This is the mail archive of the
gcc-patches@gcc.gnu.org
mailing list for the GCC project.
Re: [Patch/ccmp] Cost instruction sequences to choose better expand order
- From: Jiong Wang <jiong dot wang at arm dot com>
- To: Bernd Schmidt <bschmidt at redhat dot com>
- Cc: GCC Patches <gcc-patches at gcc dot gnu dot org>, Richard Henderson <rth at redhat dot com>
- Date: Mon, 21 Sep 2015 12:43:01 +0100
- Subject: Re: [Patch/ccmp] Cost instruction sequences to choose better expand order
- Authentication-results: sourceware.org; auth=none
- References: <n99vbb7d8uc dot fsf at arm dot com> <55FFEC6A dot 3030809 at redhat dot com>
Bernd Schmidt writes:
> On 09/18/2015 05:21 PM, Jiong Wang wrote:
>>
>> Current conditional compare (CCMP) support in GCC aim to optimize
>> short circuit for cascade comparision, given a simple conditional
>> compare candidate:
>>
>> if (a == 17 || a == 32)
> [...]
>> The problem is current implementation always expand t0 first, then
>> t1. While the expand order need to consider the rtx costs, because "cmp"
>> and "ccmp" may have different restrictions that the expand order will
>> result in performance differences.
>>
>> For example on AArch64, "ccmp" only accept immediate within -31 ~ 31
>> while "cmp" accept wider range, so if we expand "a == 32" in the second
>> step, then it will use "ccmp", and thus an extra "mov reg, 32"
>> instruction is generated because "32" is out of the range. While if we
>> expand "a == 32" first, then it's fine as "cmp" can encoding it.
>
> I've played with this patch a bit with an aarch64 cross compiler. First
> of all - it doesn't seem to work, I get identical costs and the swapping
> doesn't happen. Did you forget to include a rtx_cost patch?

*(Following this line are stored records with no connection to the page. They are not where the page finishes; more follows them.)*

-- ==== Sys2Proof/Machine/Alu.lean ====
section
/-! DEFINITION. Register and arithmetic instructions (41_alu.md). Each statement of a rule reads the state as
the statements before it left it (R14), which decides the results when x or y is F. -/

namespace Sys2Proof.Machine

/-- The shape of 8xy5, 8xy6, 8xy7 and 8xyE: VF is written first, then V[x] is computed from the registers as the
flag's write left them (R14). -/
def State.flagThenResult (s : State) (x : RegIdx) (flag : Byte) (result : State → Byte) : State :=
  ((s.setFlag flag).setReg x (result (s.setFlag flag))).advance

/-- LD Vx, byte, 6xnn (R73). -/
def execLdImm (x : RegIdx) (nn : Byte) (s : State) : Result := .next (s.setReg x nn).advance

/-- ADD Vx, byte, 7xnn (R74): no flag. -/
def execAddImm (x : RegIdx) (nn : Byte) (s : State) : Result :=
  .next (s.setReg x (trunc8 ((s.reg x).toNat + nn.toNat))).advance

/-- LD Vx, Vy, 8xy0 (R75). -/
def execLdReg (x y : RegIdx) (s : State) : Result := .next (s.setReg x (s.reg y)).advance

/-- OR Vx, Vy, 8xy1 (R76). -/
def execOr (x y : RegIdx) (s : State) : Result := .next (s.setReg x (s.reg x ||| s.reg y)).advance

/-- AND Vx, Vy, 8xy2 (R77). -/
def execAnd (x y : RegIdx) (s : State) : Result := .next (s.setReg x (s.reg x &&& s.reg y)).advance

/-- XOR Vx, Vy, 8xy3 (R78). -/
def execXor (x y : RegIdx) (s : State) : Result := .next (s.setReg x (s.reg x ^^^ s.reg y)).advance

/-- ADD Vx, Vy, 8xy4 (R79): the sum is taken first, VF is written only on a carry, V[x] last. -/
def execAddReg (x y : RegIdx) (s : State) : Result :=
  let flagged := if addCarries (s.reg x) (s.reg y) then s.setFlag 1 else s
  .next (flagged.setReg x (trunc8 ((s.reg x).toNat + (s.reg y).toNat))).advance

/-- SUB Vx, Vy, 8xy5 (R80). -/
def execSub (x y : RegIdx) (s : State) : Result :=
  .next (s.flagThenResult x (noBorrow (s.reg x) (s.reg y)) fun t => t.reg x - t.reg y)

/-- SHR Vx, 8xy6 (R81); the y field has no effect (R60). -/
def execShr (x _y : RegIdx) (s : State) : Result :=
  .next (s.flagThenResult x (shiftedOutRight (s.reg x)) fun t => t.reg x >>> 1)

/-- SUBN Vx, Vy, 8xy7 (R82). -/
def execSubn (x y : RegIdx) (s : State) : Result :=
  .next (s.flagThenResult x (noBorrow (s.reg y) (s.reg x)) fun t => t.reg y - t.reg x)

/-- SHL Vx, 8xyE (R83); the y field has no effect (R60). -/
def execShl (x _y : RegIdx) (s : State) : Result :=
  .next (s.flagThenResult x (shiftedOutLeft (s.reg x)) fun t => t.reg x <<< 1)

/-- RND Vx, byte, Cxnn (R84): RND is the step's random byte (R35). -/
def execRnd (x : RegIdx) (nn : Byte) (s : State) : Result := .next (s.setReg x (s.host.rnd &&& nn)).advance

end Sys2Proof.Machine
end

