/-- 42_index_memory.md section 2 (LD B): Fx33 stores the decimal digits of V[x], hundreds at I, tens at I + 1 and ones at
I + 2, when the three bytes are in MEM; I is unchanged. Otherwise it raises MemoryOutOfBounds and writes no byte
(decisions D6, D7). -/
def Obligations.BcdStoresDigitsOrRaises : Prop :=
  ∀ (x : RegIdx) (s : State),
    (s.i.toNat + 2 < 4096 →
      ∃ t, exec (.ldB x) s = .next t ∧
        (t.readByte s.i.toNat).toNat = (s.reg x).toNat / 100 ∧
        (t.readByte (s.i.toNat + 1)).toNat = (s.reg x).toNat / 10 % 10 ∧
        (t.readByte (s.i.toNat + 2)).toNat = (s.reg x).toNat % 10 ∧
        t.pc = s.pc + 2 ∧ ChangesOnly s t [.bytes s.i.toNat 3]) ∧
    (4096 ≤ s.i.toNat + 2 →
      ∃ t, exec (.ldB x) s = .next t ∧
        EntersError s t 5 (encode (.ldB x)) (BitVec.ofNat 16 (max s.i.toNat 0x1000)))

/-- 42_index_memory.md section 2 (LD [I], Vx): Fx55 stores V[0] to V[x] from I upward when all x + 1 bytes are in MEM; I
is unchanged. Otherwise it raises MemoryOutOfBounds and writes no byte (decisions D6, D7). -/
def Obligations.StoreWritesRegistersOrRaises : Prop :=
  ∀ (x : RegIdx) (s : State),
    (s.i.toNat + x.val < 4096 →
      ∃ t, exec (.ldStore x) s = .next t ∧ (∀ k : RegIdx, k ≤ x → t.readByte (s.i.toNat + k.val) = s.reg k) ∧
        t.pc = s.pc + 2 ∧ ChangesOnly s t [.bytes s.i.toNat (x.val + 1)]) ∧
    (4096 ≤ s.i.toNat + x.val →
      ∃ t, exec (.ldStore x) s = .next t ∧
        EntersError s t 5 (encode (.ldStore x)) (BitVec.ofNat 16 (max s.i.toNat 0x1000)))

/-- 42_index_memory.md section 2 (LD Vx, [I]): Fx65 loads V[0] to V[x] from I upward when all x + 1 bytes are in MEM; I
is unchanged, and with x = F, VF is loaded like any other register. Otherwise it raises MemoryOutOfBounds and writes no
register (decisions D6, D7). -/
def Obligations.LoadReadsRegistersOrRaises : Prop :=
  ∀ (x : RegIdx) (s : State),
    (s.i.toNat + x.val < 4096 →
      ∃ t, exec (.ldLoad x) s = .next t ∧ (∀ k : RegIdx, k ≤ x → t.reg k = s.readByte (s.i.toNat + k.val)) ∧
        t.pc = s.pc + 2 ∧ ChangesOnly s t [.regsTo x]) ∧
    (4096 ≤ s.i.toNat + x.val →
      ∃ t, exec (.ldLoad x) s = .next t ∧
        EntersError s t 5 (encode (.ldLoad x)) (BitVec.ofNat 16 (max s.i.toNat 0x1000)))

/-- 42_index_memory.md sections 1 and 2: since neither changes I, Fx55 and then Fx65 of the same x, wherever PC stands
between them, leaves the registers as they were. -/
def Obligations.StoreThenLoadRestoresRegisters : Prop :=
  ∀ (x : RegIdx) (s t u : State), s.i.toNat + x.val < 4096 → exec (.ldStore x) s = .next t →
    exec (.ldLoad x) t = .next u → ∀ r, u.reg r = s.reg r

No. Please see NOTE part of the description. AArch64 doesn't cost ccmp
currently. It will be fixed by a seperate patch later. The testcase is
thus marked as XFAIL.
>
> I was a little worried about whether this would be expensive for longer
> sequences of conditions, but it seems like it looks only at leafs where
> we have two comparisons, so that cost should be minimal. However, it's
> possible there's room for improvement in code generation. I was curious
> and looked at a slightly more complex testcase
>
> int
> foo (int a)
> {
> if (a == 17 || a == 32 || a == 47 || a == 53 || a == 66 || a == 72)
> return 1;
> else
> return 2;
> }
Yes, this patch only cost the inner most call of the recursive call of
expand_ccmp_expr_1 which is simple and common situation.
>
> and this doesn't generate a sequence of ccmps as might have been
> expected; we only get pairs of comparisons merged with a bit_ior:
>
> D.2699 = a == 17;
> D.2700 = a == 32;
> D.2701 = D.2699 | D.2700;
> if (D.2701 != 0) goto <D.2697>; else goto <D.2702>;
> <D.2702>:
> D.2703 = a == 47;
> D.2704 = a == 53;
> D.2705 = D.2703 | D.2704;
> if (D.2705 != 0) goto <D.2697>; else goto <D.2706>;
>
> and the ccmp expander doesn't see the entire thing. I found that a
> little surprising TBH.
It's because fold_truth_andor has re-written the tree to avoid the use
short circuit given LOGICAL_OP_NON_SHORT_CIRCUIT returns true.
--
Regards,
Jiong